**Requirement:** The following data has a line with "waits for. -/" and a line with "all served. -/". Write out exactly those lines and all the lines between them.

(Stored items)
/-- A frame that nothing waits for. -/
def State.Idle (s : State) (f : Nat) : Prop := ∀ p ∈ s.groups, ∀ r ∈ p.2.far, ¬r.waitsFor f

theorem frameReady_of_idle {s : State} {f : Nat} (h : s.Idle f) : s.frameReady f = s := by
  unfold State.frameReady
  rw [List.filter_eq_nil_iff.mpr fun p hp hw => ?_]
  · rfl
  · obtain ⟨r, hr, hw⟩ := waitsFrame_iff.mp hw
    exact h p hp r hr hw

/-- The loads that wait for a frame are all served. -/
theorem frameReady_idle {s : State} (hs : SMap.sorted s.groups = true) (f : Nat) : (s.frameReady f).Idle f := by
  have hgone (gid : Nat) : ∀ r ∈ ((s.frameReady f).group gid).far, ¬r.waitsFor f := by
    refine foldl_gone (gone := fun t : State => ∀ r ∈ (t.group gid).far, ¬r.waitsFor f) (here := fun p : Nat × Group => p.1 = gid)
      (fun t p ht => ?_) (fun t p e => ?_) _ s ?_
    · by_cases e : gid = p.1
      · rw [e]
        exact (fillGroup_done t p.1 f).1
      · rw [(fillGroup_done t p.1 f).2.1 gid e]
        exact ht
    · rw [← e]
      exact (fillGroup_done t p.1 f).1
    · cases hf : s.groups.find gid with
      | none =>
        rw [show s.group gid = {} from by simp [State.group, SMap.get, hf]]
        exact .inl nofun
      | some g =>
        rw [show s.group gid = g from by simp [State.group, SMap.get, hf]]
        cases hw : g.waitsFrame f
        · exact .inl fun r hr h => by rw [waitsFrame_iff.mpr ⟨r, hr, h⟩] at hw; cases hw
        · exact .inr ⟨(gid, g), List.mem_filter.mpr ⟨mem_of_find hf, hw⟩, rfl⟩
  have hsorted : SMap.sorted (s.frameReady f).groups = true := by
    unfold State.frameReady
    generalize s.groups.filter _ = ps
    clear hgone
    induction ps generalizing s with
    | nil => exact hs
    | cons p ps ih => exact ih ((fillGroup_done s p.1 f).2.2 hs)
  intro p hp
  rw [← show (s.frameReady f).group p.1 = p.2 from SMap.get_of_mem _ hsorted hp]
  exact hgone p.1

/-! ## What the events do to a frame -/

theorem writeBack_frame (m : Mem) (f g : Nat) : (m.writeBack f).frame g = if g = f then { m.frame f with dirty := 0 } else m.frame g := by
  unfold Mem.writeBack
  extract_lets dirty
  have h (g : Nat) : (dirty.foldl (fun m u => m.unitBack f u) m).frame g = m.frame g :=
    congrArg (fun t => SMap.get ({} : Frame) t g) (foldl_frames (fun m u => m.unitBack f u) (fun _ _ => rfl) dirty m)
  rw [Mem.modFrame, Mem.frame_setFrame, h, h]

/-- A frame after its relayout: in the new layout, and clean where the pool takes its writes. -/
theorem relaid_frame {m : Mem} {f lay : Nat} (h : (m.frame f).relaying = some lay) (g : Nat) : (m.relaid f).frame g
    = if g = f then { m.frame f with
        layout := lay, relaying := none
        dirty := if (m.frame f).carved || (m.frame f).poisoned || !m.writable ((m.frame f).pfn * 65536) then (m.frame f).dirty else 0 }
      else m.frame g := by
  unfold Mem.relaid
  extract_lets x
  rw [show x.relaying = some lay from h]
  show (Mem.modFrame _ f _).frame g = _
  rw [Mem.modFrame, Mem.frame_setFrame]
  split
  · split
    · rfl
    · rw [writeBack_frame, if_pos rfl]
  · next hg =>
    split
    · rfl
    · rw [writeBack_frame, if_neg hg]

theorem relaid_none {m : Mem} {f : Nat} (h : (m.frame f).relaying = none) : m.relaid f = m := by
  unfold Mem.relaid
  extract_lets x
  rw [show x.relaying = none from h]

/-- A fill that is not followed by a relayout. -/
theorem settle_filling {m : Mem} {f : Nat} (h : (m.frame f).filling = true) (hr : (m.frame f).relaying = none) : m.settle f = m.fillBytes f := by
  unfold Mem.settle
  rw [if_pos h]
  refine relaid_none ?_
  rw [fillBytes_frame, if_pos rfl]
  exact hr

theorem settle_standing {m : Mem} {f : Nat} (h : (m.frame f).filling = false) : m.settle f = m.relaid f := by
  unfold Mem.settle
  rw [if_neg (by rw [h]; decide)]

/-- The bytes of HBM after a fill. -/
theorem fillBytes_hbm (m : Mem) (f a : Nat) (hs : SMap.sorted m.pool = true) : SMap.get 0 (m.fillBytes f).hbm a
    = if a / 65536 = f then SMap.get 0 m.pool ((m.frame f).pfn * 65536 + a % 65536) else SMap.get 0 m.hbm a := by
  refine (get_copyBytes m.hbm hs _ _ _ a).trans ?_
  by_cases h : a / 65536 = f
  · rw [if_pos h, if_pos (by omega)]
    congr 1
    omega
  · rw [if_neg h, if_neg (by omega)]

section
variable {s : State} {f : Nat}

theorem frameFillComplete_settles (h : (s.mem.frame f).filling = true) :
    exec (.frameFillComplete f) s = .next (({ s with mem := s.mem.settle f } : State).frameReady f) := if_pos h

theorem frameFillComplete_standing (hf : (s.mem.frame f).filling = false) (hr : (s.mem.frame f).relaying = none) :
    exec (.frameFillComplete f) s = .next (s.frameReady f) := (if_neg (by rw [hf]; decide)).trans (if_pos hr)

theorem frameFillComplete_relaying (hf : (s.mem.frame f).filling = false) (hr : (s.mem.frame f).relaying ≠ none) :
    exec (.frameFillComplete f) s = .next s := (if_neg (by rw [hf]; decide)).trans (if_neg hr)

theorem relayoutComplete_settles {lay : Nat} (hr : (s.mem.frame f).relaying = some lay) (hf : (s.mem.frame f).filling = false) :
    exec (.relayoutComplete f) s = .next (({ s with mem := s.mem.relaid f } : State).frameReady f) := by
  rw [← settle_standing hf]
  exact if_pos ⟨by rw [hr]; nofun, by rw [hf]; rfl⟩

--

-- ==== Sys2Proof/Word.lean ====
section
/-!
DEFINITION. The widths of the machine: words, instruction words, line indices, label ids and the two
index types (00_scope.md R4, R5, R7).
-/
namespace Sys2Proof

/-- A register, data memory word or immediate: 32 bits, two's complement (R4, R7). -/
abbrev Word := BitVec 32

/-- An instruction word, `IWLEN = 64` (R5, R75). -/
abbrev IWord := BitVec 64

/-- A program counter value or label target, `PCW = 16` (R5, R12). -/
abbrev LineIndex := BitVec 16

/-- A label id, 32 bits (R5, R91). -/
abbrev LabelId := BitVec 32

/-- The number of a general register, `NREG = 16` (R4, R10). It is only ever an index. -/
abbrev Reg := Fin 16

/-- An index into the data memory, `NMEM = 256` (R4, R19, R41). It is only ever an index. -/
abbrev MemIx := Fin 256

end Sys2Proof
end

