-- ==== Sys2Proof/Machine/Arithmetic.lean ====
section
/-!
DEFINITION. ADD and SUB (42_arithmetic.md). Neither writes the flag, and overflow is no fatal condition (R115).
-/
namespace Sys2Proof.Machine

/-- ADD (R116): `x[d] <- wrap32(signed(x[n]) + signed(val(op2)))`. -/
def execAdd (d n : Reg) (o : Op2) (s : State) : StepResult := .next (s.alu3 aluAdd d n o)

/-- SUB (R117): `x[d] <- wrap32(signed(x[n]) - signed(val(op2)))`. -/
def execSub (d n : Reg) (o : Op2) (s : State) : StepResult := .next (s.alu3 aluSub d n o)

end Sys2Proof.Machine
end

**Result:**
/-- A frame that nothing waits for. -/
def State.Idle (s : State) (f : Nat) : Prop := ∀ p ∈ s.groups, ∀ r ∈ p.2.far, ¬r.waitsFor f

theorem frameReady_of_idle {s : State} {f : Nat} (h : s.Idle f) : s.frameReady f = s := by
  unfold State.frameReady
  rw [List.filter_eq_nil_iff.mpr fun p hp hw => ?_]
  · rfl
  · obtain ⟨r, hr, hw⟩ := waitsFrame_iff.mp hw
    exact h p hp r hr hw

/-- The loads that wait for a frame are all served. -/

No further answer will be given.